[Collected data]
== Segment start ==

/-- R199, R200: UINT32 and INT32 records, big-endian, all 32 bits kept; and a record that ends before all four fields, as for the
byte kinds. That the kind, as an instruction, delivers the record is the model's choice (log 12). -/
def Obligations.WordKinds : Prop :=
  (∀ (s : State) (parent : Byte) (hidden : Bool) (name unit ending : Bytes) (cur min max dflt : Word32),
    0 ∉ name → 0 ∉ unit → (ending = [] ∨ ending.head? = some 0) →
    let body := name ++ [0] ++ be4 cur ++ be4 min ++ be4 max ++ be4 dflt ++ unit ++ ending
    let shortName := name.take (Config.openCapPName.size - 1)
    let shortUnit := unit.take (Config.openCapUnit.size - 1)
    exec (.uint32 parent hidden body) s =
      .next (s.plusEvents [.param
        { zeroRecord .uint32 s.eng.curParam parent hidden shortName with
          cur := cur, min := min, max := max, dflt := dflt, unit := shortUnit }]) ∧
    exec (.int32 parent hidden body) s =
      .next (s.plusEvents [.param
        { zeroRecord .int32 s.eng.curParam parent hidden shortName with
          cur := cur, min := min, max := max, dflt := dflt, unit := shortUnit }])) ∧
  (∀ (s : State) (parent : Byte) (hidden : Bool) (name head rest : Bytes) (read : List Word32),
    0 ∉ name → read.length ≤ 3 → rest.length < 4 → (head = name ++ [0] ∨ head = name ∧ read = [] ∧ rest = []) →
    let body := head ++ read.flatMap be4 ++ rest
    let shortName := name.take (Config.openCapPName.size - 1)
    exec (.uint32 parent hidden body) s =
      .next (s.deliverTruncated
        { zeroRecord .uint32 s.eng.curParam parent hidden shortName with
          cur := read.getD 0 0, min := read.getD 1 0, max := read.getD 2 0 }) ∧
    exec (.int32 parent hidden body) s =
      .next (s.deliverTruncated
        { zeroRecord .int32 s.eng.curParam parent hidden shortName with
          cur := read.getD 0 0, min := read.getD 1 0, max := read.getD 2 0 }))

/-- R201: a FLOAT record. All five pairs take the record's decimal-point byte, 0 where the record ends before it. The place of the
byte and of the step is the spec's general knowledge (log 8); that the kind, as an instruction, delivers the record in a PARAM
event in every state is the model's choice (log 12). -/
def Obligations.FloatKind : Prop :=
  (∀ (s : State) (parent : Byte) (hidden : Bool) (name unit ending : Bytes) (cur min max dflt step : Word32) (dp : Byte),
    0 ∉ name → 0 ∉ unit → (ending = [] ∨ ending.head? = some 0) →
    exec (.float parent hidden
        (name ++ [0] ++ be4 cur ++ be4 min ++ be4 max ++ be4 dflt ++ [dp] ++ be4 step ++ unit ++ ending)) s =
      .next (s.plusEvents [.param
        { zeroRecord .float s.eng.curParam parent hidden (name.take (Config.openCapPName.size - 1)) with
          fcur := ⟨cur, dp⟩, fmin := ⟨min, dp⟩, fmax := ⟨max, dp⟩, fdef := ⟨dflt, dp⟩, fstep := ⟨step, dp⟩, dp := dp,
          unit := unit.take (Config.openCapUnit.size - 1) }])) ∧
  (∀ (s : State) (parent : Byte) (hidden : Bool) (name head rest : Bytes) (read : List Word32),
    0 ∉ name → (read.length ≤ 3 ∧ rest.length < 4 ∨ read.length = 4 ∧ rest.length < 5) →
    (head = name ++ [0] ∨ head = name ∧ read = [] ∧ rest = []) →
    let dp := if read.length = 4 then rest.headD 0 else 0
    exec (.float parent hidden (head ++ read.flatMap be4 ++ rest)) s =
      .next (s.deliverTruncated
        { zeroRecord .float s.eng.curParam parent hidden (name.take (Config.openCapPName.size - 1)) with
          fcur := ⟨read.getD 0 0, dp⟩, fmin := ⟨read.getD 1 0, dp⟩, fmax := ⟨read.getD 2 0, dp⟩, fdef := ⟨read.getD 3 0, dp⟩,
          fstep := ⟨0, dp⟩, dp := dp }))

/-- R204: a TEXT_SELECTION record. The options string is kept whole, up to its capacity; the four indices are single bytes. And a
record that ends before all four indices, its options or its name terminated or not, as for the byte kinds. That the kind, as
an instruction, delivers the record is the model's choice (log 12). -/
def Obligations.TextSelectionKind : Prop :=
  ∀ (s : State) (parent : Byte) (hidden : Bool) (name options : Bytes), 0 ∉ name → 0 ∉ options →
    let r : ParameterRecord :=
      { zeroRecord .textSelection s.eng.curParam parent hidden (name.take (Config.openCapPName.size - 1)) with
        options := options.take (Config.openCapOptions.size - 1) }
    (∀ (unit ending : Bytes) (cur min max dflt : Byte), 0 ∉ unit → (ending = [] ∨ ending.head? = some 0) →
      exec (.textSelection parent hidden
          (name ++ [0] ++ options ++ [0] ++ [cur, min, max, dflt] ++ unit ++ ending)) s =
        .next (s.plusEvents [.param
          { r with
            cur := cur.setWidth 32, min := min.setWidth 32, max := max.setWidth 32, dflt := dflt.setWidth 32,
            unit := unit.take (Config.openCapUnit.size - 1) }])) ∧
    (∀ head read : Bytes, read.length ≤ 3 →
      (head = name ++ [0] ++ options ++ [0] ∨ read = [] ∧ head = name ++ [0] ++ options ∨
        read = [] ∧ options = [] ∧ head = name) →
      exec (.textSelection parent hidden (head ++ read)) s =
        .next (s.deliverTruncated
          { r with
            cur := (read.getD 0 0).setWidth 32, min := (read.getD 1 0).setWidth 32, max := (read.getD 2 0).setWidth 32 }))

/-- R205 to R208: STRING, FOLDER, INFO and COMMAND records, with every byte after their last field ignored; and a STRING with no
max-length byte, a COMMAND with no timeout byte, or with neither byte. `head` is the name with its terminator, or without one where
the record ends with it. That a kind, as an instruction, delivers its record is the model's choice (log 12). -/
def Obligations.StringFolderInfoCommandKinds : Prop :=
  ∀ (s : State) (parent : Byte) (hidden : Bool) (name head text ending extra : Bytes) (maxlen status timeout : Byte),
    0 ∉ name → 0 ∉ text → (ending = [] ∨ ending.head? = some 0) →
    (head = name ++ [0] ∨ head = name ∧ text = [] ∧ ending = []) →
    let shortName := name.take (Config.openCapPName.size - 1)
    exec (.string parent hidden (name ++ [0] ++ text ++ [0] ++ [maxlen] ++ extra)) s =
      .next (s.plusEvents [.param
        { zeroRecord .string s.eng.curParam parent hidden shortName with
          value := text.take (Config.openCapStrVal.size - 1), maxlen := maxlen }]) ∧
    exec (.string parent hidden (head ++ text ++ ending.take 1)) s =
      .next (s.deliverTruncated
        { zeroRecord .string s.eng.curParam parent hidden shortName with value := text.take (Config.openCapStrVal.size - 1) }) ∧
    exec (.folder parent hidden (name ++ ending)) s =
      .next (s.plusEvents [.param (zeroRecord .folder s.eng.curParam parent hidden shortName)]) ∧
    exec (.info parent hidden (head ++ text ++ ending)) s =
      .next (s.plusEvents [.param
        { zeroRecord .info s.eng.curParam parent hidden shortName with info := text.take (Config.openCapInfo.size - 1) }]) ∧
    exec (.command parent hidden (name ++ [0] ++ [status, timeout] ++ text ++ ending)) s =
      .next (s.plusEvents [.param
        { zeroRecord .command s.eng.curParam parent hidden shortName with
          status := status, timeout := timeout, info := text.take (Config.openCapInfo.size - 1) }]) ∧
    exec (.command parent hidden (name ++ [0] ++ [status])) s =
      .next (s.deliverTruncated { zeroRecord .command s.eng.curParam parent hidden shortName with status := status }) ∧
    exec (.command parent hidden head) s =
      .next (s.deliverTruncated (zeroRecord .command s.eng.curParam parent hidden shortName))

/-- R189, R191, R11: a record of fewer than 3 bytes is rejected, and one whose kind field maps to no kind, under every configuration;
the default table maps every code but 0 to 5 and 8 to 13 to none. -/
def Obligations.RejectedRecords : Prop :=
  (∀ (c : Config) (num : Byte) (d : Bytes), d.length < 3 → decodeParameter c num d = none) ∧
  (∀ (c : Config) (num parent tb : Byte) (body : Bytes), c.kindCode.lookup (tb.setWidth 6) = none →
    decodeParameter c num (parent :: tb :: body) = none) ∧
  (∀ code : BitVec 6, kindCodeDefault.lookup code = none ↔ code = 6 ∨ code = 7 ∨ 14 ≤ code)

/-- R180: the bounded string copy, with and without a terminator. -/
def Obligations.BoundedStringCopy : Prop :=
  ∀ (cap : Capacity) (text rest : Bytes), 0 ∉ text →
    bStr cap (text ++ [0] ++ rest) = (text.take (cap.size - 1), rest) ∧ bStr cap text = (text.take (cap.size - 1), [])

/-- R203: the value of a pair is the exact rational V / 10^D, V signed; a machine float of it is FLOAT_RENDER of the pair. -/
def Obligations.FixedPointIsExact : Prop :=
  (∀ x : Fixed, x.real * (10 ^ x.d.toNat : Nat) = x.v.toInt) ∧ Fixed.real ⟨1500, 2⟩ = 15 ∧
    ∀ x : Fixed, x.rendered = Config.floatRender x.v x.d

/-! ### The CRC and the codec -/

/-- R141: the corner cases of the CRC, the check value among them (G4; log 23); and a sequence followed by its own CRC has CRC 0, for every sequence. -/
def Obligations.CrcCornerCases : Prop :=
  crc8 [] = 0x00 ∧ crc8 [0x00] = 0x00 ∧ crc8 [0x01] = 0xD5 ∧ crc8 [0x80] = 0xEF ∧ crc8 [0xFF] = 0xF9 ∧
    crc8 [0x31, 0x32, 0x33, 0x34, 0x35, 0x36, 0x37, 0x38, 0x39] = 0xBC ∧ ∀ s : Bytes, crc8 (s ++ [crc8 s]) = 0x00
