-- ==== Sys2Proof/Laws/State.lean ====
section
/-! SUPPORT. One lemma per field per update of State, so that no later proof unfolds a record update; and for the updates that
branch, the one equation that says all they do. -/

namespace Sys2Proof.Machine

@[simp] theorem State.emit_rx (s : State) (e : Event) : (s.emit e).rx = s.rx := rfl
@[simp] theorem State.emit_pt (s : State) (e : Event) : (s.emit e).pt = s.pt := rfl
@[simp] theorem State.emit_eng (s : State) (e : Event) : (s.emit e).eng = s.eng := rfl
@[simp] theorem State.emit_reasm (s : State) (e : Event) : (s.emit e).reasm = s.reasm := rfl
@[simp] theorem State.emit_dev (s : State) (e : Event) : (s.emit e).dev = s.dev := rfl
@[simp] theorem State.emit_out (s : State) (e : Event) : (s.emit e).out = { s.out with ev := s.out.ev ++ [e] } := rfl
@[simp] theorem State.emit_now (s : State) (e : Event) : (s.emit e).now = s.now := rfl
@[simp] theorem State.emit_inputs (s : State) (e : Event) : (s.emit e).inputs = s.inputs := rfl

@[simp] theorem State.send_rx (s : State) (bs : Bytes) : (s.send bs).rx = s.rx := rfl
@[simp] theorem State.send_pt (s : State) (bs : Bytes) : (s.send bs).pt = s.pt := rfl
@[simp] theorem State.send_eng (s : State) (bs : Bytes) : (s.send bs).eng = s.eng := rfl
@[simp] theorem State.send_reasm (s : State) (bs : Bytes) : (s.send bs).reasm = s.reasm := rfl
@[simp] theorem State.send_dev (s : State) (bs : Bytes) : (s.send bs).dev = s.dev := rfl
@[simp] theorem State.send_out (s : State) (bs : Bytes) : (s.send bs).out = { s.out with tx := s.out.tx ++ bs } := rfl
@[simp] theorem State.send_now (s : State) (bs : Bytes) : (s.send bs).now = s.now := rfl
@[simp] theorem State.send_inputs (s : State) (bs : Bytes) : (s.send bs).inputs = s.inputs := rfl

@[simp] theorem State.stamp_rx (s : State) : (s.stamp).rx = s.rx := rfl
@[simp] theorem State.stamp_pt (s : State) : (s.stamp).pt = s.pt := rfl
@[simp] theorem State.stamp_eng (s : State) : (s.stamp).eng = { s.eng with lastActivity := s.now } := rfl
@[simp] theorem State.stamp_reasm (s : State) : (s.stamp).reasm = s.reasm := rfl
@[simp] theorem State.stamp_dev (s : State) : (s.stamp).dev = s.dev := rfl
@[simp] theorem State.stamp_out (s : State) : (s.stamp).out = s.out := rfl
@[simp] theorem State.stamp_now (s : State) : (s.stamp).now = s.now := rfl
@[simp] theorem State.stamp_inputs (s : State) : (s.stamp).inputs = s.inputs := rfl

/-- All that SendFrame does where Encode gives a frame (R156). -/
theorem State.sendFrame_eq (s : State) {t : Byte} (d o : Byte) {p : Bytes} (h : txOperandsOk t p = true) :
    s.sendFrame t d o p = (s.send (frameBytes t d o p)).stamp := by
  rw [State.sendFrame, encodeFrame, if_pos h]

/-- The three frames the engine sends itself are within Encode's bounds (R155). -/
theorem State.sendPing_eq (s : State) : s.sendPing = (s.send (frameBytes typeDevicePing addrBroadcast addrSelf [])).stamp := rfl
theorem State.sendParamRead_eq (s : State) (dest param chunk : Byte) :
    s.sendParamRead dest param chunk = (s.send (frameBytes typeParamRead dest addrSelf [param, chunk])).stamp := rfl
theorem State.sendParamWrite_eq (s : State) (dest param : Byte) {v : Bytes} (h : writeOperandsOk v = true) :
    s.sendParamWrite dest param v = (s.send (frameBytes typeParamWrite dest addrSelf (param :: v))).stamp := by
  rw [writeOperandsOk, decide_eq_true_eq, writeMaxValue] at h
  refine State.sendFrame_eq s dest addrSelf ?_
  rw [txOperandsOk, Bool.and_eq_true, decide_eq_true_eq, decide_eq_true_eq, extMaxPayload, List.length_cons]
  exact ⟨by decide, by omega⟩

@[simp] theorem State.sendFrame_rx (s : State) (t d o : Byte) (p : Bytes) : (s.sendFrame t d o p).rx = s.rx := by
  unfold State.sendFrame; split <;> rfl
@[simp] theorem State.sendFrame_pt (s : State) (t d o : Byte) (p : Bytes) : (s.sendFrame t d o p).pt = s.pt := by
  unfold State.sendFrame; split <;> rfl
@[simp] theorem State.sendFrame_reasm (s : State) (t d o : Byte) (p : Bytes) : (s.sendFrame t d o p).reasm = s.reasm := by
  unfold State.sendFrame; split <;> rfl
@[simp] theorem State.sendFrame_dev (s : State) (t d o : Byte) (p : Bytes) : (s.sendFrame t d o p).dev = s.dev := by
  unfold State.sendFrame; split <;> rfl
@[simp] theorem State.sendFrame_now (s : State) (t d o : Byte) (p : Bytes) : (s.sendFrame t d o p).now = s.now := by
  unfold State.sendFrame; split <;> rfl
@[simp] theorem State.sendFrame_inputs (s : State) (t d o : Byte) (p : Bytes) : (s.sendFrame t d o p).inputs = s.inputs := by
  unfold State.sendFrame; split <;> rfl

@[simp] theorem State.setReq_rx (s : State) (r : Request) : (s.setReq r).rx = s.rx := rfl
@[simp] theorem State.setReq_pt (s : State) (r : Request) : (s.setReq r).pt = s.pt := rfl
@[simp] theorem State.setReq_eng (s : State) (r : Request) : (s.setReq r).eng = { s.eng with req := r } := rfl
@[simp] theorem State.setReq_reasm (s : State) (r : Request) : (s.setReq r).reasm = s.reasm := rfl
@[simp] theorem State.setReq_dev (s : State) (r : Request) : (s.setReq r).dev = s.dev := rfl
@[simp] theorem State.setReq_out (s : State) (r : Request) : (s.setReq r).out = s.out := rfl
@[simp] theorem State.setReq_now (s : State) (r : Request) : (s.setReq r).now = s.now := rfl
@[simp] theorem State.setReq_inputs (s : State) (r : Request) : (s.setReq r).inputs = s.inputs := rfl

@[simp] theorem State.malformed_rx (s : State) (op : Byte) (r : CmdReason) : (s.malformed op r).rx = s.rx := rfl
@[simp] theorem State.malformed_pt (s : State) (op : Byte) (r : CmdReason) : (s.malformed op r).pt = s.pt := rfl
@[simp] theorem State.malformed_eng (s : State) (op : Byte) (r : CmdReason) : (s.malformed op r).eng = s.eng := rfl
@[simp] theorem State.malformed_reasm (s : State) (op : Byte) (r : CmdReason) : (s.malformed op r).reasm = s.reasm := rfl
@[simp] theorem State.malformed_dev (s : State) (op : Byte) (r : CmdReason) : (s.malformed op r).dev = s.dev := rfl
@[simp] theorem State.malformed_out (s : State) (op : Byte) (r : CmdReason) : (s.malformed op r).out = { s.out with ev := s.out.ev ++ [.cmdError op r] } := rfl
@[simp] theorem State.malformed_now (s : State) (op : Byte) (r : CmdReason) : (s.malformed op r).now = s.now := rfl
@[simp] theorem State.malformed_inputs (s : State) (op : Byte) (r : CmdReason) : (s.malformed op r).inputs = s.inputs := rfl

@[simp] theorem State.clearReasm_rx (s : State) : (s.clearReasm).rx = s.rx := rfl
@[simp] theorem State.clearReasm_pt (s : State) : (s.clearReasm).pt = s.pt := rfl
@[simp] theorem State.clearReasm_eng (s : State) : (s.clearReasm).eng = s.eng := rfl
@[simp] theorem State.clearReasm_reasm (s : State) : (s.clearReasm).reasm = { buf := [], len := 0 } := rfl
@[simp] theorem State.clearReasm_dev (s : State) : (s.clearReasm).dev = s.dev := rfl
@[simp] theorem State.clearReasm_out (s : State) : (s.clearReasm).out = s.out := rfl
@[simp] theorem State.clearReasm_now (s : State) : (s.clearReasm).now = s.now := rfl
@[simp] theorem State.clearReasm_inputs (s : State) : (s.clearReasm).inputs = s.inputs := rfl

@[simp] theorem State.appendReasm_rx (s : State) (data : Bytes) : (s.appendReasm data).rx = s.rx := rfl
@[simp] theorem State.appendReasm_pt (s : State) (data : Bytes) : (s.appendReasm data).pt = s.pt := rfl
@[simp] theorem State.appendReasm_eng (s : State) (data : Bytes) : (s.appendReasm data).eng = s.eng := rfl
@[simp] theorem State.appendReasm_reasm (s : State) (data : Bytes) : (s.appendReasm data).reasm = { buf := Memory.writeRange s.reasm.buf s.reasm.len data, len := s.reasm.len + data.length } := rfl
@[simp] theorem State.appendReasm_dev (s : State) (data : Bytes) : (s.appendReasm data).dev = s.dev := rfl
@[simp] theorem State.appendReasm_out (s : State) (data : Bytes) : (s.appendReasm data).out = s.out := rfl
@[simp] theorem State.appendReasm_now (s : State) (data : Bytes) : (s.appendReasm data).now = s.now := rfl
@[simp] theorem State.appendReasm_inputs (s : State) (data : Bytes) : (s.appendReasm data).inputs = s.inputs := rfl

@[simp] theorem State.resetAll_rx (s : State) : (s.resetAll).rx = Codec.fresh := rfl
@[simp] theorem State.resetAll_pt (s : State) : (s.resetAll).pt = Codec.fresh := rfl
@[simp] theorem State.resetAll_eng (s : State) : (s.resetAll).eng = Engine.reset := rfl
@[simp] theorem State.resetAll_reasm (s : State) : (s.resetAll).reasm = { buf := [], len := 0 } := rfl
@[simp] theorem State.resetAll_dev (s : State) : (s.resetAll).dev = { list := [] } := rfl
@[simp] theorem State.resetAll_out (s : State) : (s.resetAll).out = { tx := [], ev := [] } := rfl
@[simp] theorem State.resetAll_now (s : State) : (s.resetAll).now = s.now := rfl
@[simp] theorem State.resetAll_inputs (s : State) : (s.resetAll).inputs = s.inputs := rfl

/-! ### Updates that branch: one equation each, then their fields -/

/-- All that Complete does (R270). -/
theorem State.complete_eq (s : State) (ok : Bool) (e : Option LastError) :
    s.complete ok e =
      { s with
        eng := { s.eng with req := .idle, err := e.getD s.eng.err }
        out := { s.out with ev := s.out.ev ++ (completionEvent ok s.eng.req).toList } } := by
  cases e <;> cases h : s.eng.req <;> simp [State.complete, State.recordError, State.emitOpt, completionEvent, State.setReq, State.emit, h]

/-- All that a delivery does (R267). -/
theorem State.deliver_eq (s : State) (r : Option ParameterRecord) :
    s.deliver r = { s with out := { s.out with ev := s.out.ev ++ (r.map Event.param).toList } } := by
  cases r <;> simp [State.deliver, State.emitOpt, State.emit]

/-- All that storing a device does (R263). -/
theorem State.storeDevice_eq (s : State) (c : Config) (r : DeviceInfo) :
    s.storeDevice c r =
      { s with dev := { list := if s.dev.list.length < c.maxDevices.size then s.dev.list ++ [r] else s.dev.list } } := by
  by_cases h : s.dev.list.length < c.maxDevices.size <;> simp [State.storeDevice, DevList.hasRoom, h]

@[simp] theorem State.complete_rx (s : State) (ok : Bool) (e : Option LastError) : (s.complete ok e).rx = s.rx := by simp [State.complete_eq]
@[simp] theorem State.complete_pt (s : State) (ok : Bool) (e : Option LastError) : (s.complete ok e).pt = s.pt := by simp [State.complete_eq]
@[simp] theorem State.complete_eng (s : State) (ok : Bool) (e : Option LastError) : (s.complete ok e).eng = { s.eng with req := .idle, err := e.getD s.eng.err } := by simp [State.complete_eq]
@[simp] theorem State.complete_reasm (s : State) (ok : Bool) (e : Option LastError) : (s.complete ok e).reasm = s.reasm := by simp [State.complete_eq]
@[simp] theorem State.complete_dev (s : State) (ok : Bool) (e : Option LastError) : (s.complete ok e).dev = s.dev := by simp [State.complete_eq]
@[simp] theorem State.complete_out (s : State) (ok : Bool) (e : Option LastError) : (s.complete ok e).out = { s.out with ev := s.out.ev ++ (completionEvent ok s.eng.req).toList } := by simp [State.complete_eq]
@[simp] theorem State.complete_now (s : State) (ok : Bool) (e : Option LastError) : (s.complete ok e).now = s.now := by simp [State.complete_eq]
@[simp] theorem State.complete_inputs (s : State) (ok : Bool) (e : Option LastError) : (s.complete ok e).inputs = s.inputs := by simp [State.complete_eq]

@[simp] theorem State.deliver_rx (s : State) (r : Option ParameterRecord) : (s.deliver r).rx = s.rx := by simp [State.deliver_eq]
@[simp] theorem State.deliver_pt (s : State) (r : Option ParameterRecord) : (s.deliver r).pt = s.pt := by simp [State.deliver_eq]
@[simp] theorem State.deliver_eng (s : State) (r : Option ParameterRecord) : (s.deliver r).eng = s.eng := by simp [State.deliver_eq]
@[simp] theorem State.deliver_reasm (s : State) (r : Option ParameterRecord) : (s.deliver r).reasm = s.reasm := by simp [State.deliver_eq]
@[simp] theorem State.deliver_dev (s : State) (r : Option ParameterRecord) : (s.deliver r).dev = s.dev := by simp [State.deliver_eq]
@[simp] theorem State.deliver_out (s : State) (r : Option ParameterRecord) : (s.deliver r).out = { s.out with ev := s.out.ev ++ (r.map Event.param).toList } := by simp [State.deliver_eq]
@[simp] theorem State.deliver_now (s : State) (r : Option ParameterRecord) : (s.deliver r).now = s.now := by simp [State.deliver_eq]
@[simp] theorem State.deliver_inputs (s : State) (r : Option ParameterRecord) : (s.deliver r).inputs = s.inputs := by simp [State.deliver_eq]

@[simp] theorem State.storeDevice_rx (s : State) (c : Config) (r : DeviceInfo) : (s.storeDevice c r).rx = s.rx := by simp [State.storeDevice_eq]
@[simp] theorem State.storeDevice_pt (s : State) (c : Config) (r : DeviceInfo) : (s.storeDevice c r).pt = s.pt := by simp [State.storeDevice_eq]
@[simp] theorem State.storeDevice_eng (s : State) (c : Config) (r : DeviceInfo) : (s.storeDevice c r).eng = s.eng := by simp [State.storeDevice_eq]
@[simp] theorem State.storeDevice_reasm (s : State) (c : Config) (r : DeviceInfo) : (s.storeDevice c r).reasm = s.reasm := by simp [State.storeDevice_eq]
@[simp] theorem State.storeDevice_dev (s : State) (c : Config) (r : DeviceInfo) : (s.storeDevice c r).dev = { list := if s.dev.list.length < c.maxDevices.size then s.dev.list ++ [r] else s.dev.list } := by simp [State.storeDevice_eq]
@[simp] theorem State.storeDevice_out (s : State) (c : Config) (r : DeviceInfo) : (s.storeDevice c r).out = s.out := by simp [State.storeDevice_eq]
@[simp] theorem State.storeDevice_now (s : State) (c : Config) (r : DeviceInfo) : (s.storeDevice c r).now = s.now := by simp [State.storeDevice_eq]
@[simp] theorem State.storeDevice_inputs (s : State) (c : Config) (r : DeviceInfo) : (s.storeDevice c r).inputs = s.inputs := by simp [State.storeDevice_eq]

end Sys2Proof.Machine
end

== Segment end ==

» Task
Go line by line through the data and copy any that contain "setWidth".

» Solution to the problem
            cur := cur.setWidth 32, min := min.setWidth 32, max := max.setWidth 32, dflt := dflt.setWidth 32,
            cur := (read.getD 0 0).setWidth 32, min := (read.getD 1 0).setWidth 32, max := (read.getD 2 0).setWidth 32 }))
  (∀ (c : Config) (num parent tb : Byte) (body : Bytes), c.kindCode.lookup (tb.setWidth 6) = none →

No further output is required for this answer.